[DATA RECORDS Boundary: Start]

/-! ### Arrivals (R79 to R82, R93) -/

/-- A sample offered to an OPEN capture of its ring (R93): skipped at or before T, else appended, and the capture
closes COMPLETE with the last one wanted. -/
def State.offerSample (s : State) (x : Sample) (b : BufNo) (c : Capture) : State :=
  if x.time ≤ c.episode.time then s
  else
    let got := c.postGot + 1
    (s.copySamples b (c.preGot + c.postGot) [x]).changeBuffer b
      { c with postGot := got, state := if got = c.postWanted then .complete else .opened }

/-- The captures of ring X that are OPEN. -/
def Capture.openOn (p : Port) (c : Capture) : Bool := decide (c.state = .opened) && decide (c.ring = p)

/-- One arrived sample (R80): read, offered to the open captures in ascending buffer number, handed to the
supervisor. -/
def State.arrive (s : State) (p : Port) (k : Word) : State :=
  let x := s.readSample p k
  (s.forBuffers (Capture.openOn p) fun s b c => s.offerSample x b c).raise
    (.qualificationArrival p x.time (x.words.getD 1 0))

/-- Samples `first` on, `n` of them, arrive in index order. -/
def State.arriveAll (s : State) (p : Port) (first : Word) (n : Nat) : State :=
  (List.range n).foldl (fun s i => s.arrive p (first + BitVec.ofNat 16 i)) s

/-- GAP on every open capture of ring X, each header rewritten (R81, R82). -/
def State.markGap (s : State) (p : Port) : State :=
  s.forBuffers (Capture.openOn p) fun s b c => s.changeBuffer b { c with gap := true }

/-- HEAD_WRITTEN (R79): the four rows of the advance, then the ring state. R79 and R83 give no order between the samples and
headers of the captures and the ring state word within the event: that the word is stored last is a DESIGN CHOICE
(notes/assumptions/28.md). -/
def execHeadWritten (p : Port) (h : Word) (s : State) : Host.Outcome State Fault Refusal :=
  s.takeUp (.headWritten p h) fun s =>
    let t := s.rings.get p
    let advance := (h - t.lastHead).toNat
    if advance = 0 then s
    else
      let s1 :=
        if advance ≤ t.capacity then s.arriveAll p t.lastHead advance
        else if advance ≤ 32767 then (s.markGap p).arriveAll p (h - BitVec.ofNat 16 t.capacity) t.capacity
        else s.markGap p
      let held :=
        if advance ≤ t.capacity then min (t.held + advance) t.capacity
        else if advance ≤ 32767 then t.capacity
        else 0
      (s1.setRing p { t with lastHead := h, held := held }).advanceRing p

/-! ### Closing (R94, R95, R102, R104) -/

/-- DEADLINE_EXPIRY (R94): an OPEN capture whose window has passed closes SHORT; a capture closed, freed or replaced
before its deadline has no expiry. -/
def execDeadlineExpiry (b : BufNo) (s : State) : Host.Outcome State Fault Refusal :=
  s.takeUp (.deadlineExpiry b) fun s =>
    match s.pool[b] with
    | some c =>
      if c.state = .opened ∧ Config.windowTicks ≤ elapsed s.sup.rideClock c.episode.time then
        s.changeBuffer b { c with state := .short }
      else s
    | none => s

/-- FCU_RIDE_END_EVENT (R102): every OPEN capture closes SHORT, every provisional capture is freed with a
capture-released notice, and the pool is reported settled. -/
def execFcuRideEndEvent (s : State) : Host.Outcome State Fault Refusal :=
  s.takeUp .fcuRideEndEvent fun s =>
    let s1 := s.forBuffers (fun c => decide (c.state = .opened)) fun s b c => s.changeBuffer b { c with state := .short }
    let s2 := s1.forBuffers (fun c => decide (c.holder = .provisional)) fun s b c =>
      (s.freeBuffer b).raise (.captureReleased c.fault b c.episode)
    s2.raise .poolSettled

/-- RING_RESTART (R104): head word, last head and held count 0, the ring QUIET, its open captures closed SHORT with
GAP. The head word is zeroed as it stands: one stored after the RESTART and before this event is lost from the word, while its
HEAD_WRITTEN, taken next, carries it to the tracker, a DESIGN CHOICE (notes/assumptions/29.md). -/
def execRingRestart (p : Port) (s : State) : Host.Outcome State Fault Refusal :=
  s.takeUp (.ringRestart p) fun s =>
    let t := s.rings.get p
    let s1 := (s.setRing p { t with lastHead := 0, held := 0, state := .quiet, timer := none }).putAll
      [(aHead p, 0), (aRingState p, 0)]
    let s2 := if t.state = .quiet then s1 else s1.raise (.ringStateReport p .quiet)
    s2.forBuffers (Capture.openOn p) fun s b c => s.changeBuffer b { c with state := .short, gap := true }

/-- The ring part of RETURN TO CONFIG (R28, R84): head word, last head and held count 0, the ring QUIET. A head stored and not
yet taken is zeroed in its word, a DESIGN CHOICE (notes/assumptions/29.md). -/
def State.resetRing (s : State) (p : Port) : State :=
  ((s.setRing p { s.rings.get p with lastHead := 0, held := 0 }).put (aHead p) 0).setRingState p .quiet none

/-- A ring's new capacity comes into force: its held count is 0 (R84). -/
def State.changeRingCapacity (s : State) (p : Port) (capacity : Nat) : State :=
  s.setRing p { s.rings.get p with capacity := capacity, held := 0 }

/-! ### Ownership (R96 to R101, R103) -/

/-- CONFIRM_NOTICE (R96): the provisional capture of the episode awaits direction; the header does not change. -/
def execConfirmNotice (f : FaultNo) (ep : EpisodeId) (s : State) : Host.Outcome State Fault Refusal :=
  s.takeUp (.confirmNotice f ep) fun s =>
    match s.findCapture .provisional f ep with
    | some b =>
      match s.pool[b] with
      | some c => s.setBuffer b (some { c with holder := .awaiting })
      | none => s
    | none => s

/-- EPISODE_CLOSE (R97): the provisional capture of the episode is freed. -/
def execEpisodeClose (f : FaultNo) (ep : EpisodeId) (s : State) : Host.Outcome State Fault Refusal :=
  s.takeUp (.episodeClose f ep) fun s =>
    match s.findCapture .provisional f ep with
    | some b => s.freeBuffer b
    | none => s

/-- ENTRY_RESET_DISCARD (R97): the named buffer is freed if a provisional capture of the fault still holds it. -/
def execEntryResetDiscard (f : FaultNo) (b : BufNo) (s : State) : Host.Outcome State Fault Refusal :=
  s.takeUp (.entryResetDiscard f b) fun s =>
    match s.pool[b] with
    | some c => if c.holder = .provisional ∧ c.fault = f then s.freeBuffer b else s
    | none => s

/-- ATTACH_DIRECTION (R98): the awaiting capture goes to the record in slot `i`, or the unit has no frame for it. -/
def execAttachDirection (f : FaultNo) (ep : EpisodeId) (i : SlotNo) (s : State) : Host.Outcome State Fault Refusal :=
  s.takeUp (.attachDirection f ep i) fun s =>
    match s.findCapture .awaiting f ep with
    | some b =>
      match s.pool[b] with
      | some c => s.changeBuffer b { c with holder := .record i }
      | none => s
    | none => s.raise (.noFrameNotice i f ep)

[DATA RECORDS Boundary: End]

Copy word for word the stretch of entries above from the line that has "closed SHORT with" through the line that has "R101, R103) -/", both ends included, and nothing outside it.

/-- RING_RESTART (R104): head word, last head and held count 0, the ring QUIET, its open captures closed SHORT with
GAP. The head word is zeroed as it stands: one stored after the RESTART and before this event is lost from the word, while its
HEAD_WRITTEN, taken next, carries it to the tracker, a DESIGN CHOICE (notes/assumptions/29.md). -/
def execRingRestart (p : Port) (s : State) : Host.Outcome State Fault Refusal :=
  s.takeUp (.ringRestart p) fun s =>
    let t := s.rings.get p
    let s1 := (s.setRing p { t with lastHead := 0, held := 0, state := .quiet, timer := none }).putAll
      [(aHead p, 0), (aRingState p, 0)]
    let s2 := if t.state = .quiet then s1 else s1.raise (.ringStateReport p .quiet)
    s2.forBuffers (Capture.openOn p) fun s b c => s.changeBuffer b { c with state := .short, gap := true }

/-- The ring part of RETURN TO CONFIG (R28, R84): head word, last head and held count 0, the ring QUIET. A head stored and not
yet taken is zeroed in its word, a DESIGN CHOICE (notes/assumptions/29.md). -/
def State.resetRing (s : State) (p : Port) : State :=
  ((s.setRing p { s.rings.get p with lastHead := 0, held := 0 }).put (aHead p) 0).setRingState p .quiet none

/-- A ring's new capacity comes into force: its held count is 0 (R84). -/
def State.changeRingCapacity (s : State) (p : Port) (capacity : Nat) : State :=
  s.setRing p { s.rings.get p with capacity := capacity, held := 0 }

/-! ### Ownership (R96 to R101, R103) -/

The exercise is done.